_Dataset entries_
@[simp] theorem retStatus_boot (s : State) (d : BitVec 5) (n : Nat) : (retStatus s d n).boot = s.boot := rfl
@[simp] theorem retStatus_cycle (s : State) (d : BitVec 5) (n : Nat) : (retStatus s d n).cycle = s.cycle := rfl
@[simp] theorem retStatus_ticks (s : State) (d : BitVec 5) (n : Nat) : (retStatus s d n).ticks = s.ticks := rfl
@[simp] theorem retStatus_turn (s : State) (d : BitVec 5) (n : Nat) : (retStatus s d n).turn = s.turn := rfl
@[simp] theorem retStatus_sched (s : State) (d : BitVec 5) (n : Nat) : (retStatus s d n).sched = s.sched := rfl
@[simp] theorem retStatus_regions (s : State) (d : BitVec 5) (n : Nat) : (retStatus s d n).regions = s.regions := rfl
@[simp] theorem retStatus_mem (s : State) (d : BitVec 5) (n : Nat) : (retStatus s d n).mem = s.mem := rfl
@[simp] theorem retStatus_bad (s : State) (d : BitVec 5) (n : Nat) : (retStatus s d n).bad = s.bad := rfl
@[simp] theorem retStatus_owners (s : State) (d : BitVec 5) (n : Nat) : (retStatus s d n).owners = s.owners := rfl
@[simp] theorem retStatus_home (s : State) (d : BitVec 5) (n : Nat) : (retStatus s d n).home = s.home := rfl
@[simp] theorem retStatus_comp (s : State) (d : BitVec 5) (n : Nat) : (retStatus s d n).comp = s.comp := rfl
@[simp] theorem retStatus_walks (s : State) (d : BitVec 5) (n : Nat) : (retStatus s d n).walks = s.walks := rfl
@[simp] theorem retStatus_cfuRot (s : State) (d : BitVec 5) (n : Nat) : (retStatus s d n).cfuRot = s.cfuRot := rfl
@[simp] theorem retStatus_linkRot (s : State) (d : BitVec 5) (n : Nat) : (retStatus s d n).linkRot = s.linkRot := rfl
@[simp] theorem retStatus_yard (s : State) (d : BitVec 5) (n : Nat) : (retStatus s d n).yard = s.yard := rfl
@[simp] theorem retStatus_links (s : State) (d : BitVec 5) (n : Nat) : (retStatus s d n).links = s.links := rfl
@[simp] theorem retStatus_tdis (s : State) (d : BitVec 5) (n : Nat) : (retStatus s d n).tdis = s.tdis := rfl
@[simp] theorem retStatus_trust (s : State) (d : BitVec 5) (n : Nat) : (retStatus s d n).trust = s.trust := rfl

end Sys2Proof.Machine
end

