theorem digitSum_lt (w : Nat) (v : Nat → Nat) (n : Nat) : digitSum w v n < 2 ^ (n * w) := by
  induction n with
  | zero => simp [digitSum]
  | succ n ih =>
    have hd : v n % 2 ^ w * 2 ^ (n * w) ≤ (2 ^ w - 1) * 2 ^ (n * w) :=
      Nat.mul_le_mul_right _ (Nat.le_sub_one_of_lt (Nat.mod_lt _ (Nat.two_pow_pos w)))
    have hp : 2 ^ ((n + 1) * w) = 2 ^ w * 2 ^ (n * w) := by rw [← Nat.pow_add]; congr 1; ring
    have h1 : (2 ^ w - 1) * 2 ^ (n * w) = 2 ^ w * 2 ^ (n * w) - 2 ^ (n * w) := by rw [Nat.sub_mul, Nat.one_mul]
    have h2 : 2 ^ (n * w) ≤ 2 ^ w * 2 ^ (n * w) := Nat.le_mul_of_pos_left _ (Nat.two_pow_pos w)
    rw [digitSum_succ, hp]
    omega

theorem digitSum_digit (w : Nat) (v : Nat → Nat) {n k : Nat} (hk : k < n) : digitSum w v n / 2 ^ (k * w) % 2 ^ w = v k % 2 ^ w := by
  induction n with
  | zero => omega
  | succ n ih =>
    rw [digitSum_succ]
    obtain rfl | hlt := Nat.eq_or_lt_of_le (Nat.le_of_lt_succ hk)
    · rw [Nat.add_mul_div_right _ _ (Nat.two_pow_pos _), Nat.div_eq_of_lt (digitSum_lt ..), Nat.zero_add, Nat.mod_mod]
    · have hp : 2 ^ (n * w) = 2 ^ ((n - k - 1) * w) * 2 ^ w * 2 ^ (k * w) := by
        rw [← Nat.pow_add, ← Nat.pow_add]
        congr 1
        rw [← Nat.succ_mul, ← Nat.add_mul]
        congr 1
        omega
      rw [hp, ← Nat.mul_assoc, ← Nat.mul_assoc, Nat.add_mul_div_right _ _ (Nat.two_pow_pos _), Nat.add_mul_mod_self_right, ih hlt]

theorem nth_pack (f : Fmt) (vs : List Nat) {j : Nat} (hj : j < 8) : nth 0#32 (f.pack vs) j = f.elemOf vs j := by
  rw [nth, Fmt.pack, List.getD_eq_getElem _ _ (by simpa using hj), List.getElem_map, List.getElem_range]

theorem subs_mul_width_le (f : Fmt) (h : f.pair = false) : f.subs * f.width ≤ 32 ∧ 0 < f.subs := by
  revert h
  cases f <;> decide

/-- Settles O7: a pair is its two halves; elsewhere a value is one digit of its element. -/
theorem packedValuesReadBack : Obligations.PackedValuesReadBack := by
  intro f vs j hj
  unfold Fmt.get
  unfold Fmt.nv at hj
  split
  next hp =>
    rw [if_pos hp] at hj
    rw [nth_pack f vs (by omega), nth_pack f vs (by omega), Fmt.width_of_pair hp]
    simp only [Fmt.elemOf, hp, if_true, BitVec.toNat_ofNat, show 2 * j / 2 = j by omega, show (2 * j + 1) / 2 = j by omega,
      show 2 * j % 2 = 0 by omega, show (2 * j + 1) % 2 = 1 by omega, Nat.shiftRight_eq_div_pow]
    omega
  next hp =>
    rw [if_neg hp] at hj
    obtain ⟨hw, hs⟩ := subs_mul_width_le f (Bool.not_eq_true _ |>.mp hp)
    have hdiv : j / f.subs < 8 := Nat.div_lt_of_lt_mul (by rw [Nat.mul_comm]; exact hj)
    rw [nth_pack f vs hdiv, Fmt.elemOf, if_neg hp, BitVec.toNat_ofNat]
    have hsum := digitSum_lt f.width (fun k => nth 0 vs (j / f.subs * f.subs + k)) f.subs
    have hdigit := digitSum_digit f.width (fun k => nth 0 vs (j / f.subs * f.subs + k)) (Nat.mod_lt j hs)
    rw [show (List.range f.subs).foldl _ 0 = digitSum f.width (fun k => nth 0 vs (j / f.subs * f.subs + k)) f.subs from rfl,
      Nat.mod_eq_of_lt (lt_of_lt_of_le hsum (Nat.pow_le_pow_right (by omega) hw)), Nat.shiftRight_eq_div_pow, hdigit]
    congr 2
    rw [Nat.mul_comm]
    exact Nat.div_add_mod j f.subs

end Sys2Proof
end

section
/-! SUPPORT. The takes of the Tag and Frame Unit: the length rule (R60), and what each record sends (chapter 5, section 5). -/

namespace Sys2Proof
open Machine

/-! ### The one fault of an ALU record (R60, R63, R140) -/

/-- A result that fails in no way but "packet length mismatch". -/
def LengthFaultOnly {α : Type} (e : Except Cause α) : Prop := ∀ x, e = .error x → x = .packetLengthMismatch

section
variable {α : Type}

theorem lengthFaultOnly_ok (a : α) : LengthFaultOnly (.ok a : Except Cause α) := nofun

theorem lengthFaultOnly_error : LengthFaultOnly (.error .packetLengthMismatch : Except Cause α) := fun _ h => (Except.error.inj h).symm

theorem lengthFaultOnly_guard {c : Prop} [Decidable c] {e : Except Cause α} (h : LengthFaultOnly e) :
    LengthFaultOnly (if c then .error .packetLengthMismatch else e) := by
  split
  · exact lengthFaultOnly_error
  · exact h

end

theorem perValue_lengthFaultOnly (inF outF : Fmt) (ops : List Operand) (g : (Nat → Nat) → Nat × Bool) :
    LengthFaultOnly (perValue inF outF ops g) := lengthFaultOnly_guard (lengthFaultOnly_ok _)

theorem intArith_lengthFaultOnly (r : Rec) (ops : List Operand) (g : (Nat → Int) → Int) : LengthFaultOnly (intArith r ops g) :=
  perValue_lengthFaultOnly _ _ _ _

theorem bitwise_lengthFaultOnly (r : Rec) (ops : List Operand) (g : (Nat → Nat) → Nat) : LengthFaultOnly (bitwise r ops g) :=
  perValue_lengthFaultOnly _ _ _ _

theorem floatArith_lengthFaultOnly (r : Rec) (ops : List Operand) (g : (Nat → Machine.Num) → Machine.Num × Bool) : LengthFaultOnly (floatArith r ops g) :=
  perValue_lengthFaultOnly _ _ _ _

theorem perElement_lengthFaultOnly (outF : Fmt) (ops : List Operand) (g : Nat → Nat × Bool) :
    LengthFaultOnly (perElement outF ops g) := lengthFaultOnly_guard (lengthFaultOnly_ok _)

theorem perPosition_lengthFaultOnly (r : Rec) (ops : List Operand) (g : Nat → Nat → Nat → Nat × Bool) :
    LengthFaultOnly (perPosition r ops g) := by
  refine lengthFaultOnly_guard ?_
  dsimp only
  split <;> exact lengthFaultOnly_ok _

theorem wholeOut_lengthFaultOnly (f : Fmt) (len : Nat) (e : List W32) : LengthFaultOnly (wholeOut f len e) :=
  lengthFaultOnly_guard (lengthFaultOnly_ok _)

theorem carryOut_lengthFaultOnly (r : Rec) (ops : List Operand) (t : (Nat → Nat) → Int) : LengthFaultOnly (carryOut r ops t) := by
  unfold carryOut
  split
  · exact lengthFaultOnly_ok _
  · next h => exact fun x hx => by cases hx; exact perValue_lengthFaultOnly _ _ _ _ _ h
  · next h _ => exact fun x hx => by cases hx; exact perValue_lengthFaultOnly _ _ _ _ _ h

_Task prompt_
The output must consist solely of the lines from the one containing "unfold carryOut" through the end of the listing, unaltered.

_Output for this exercise_
  unfold carryOut
  split
  · exact lengthFaultOnly_ok _
  · next h => exact fun x hx => by cases hx; exact perValue_lengthFaultOnly _ _ _ _ _ h
  · next h _ => exact fun x hx => by cases hx; exact perValue_lengthFaultOnly _ _ _ _ _ h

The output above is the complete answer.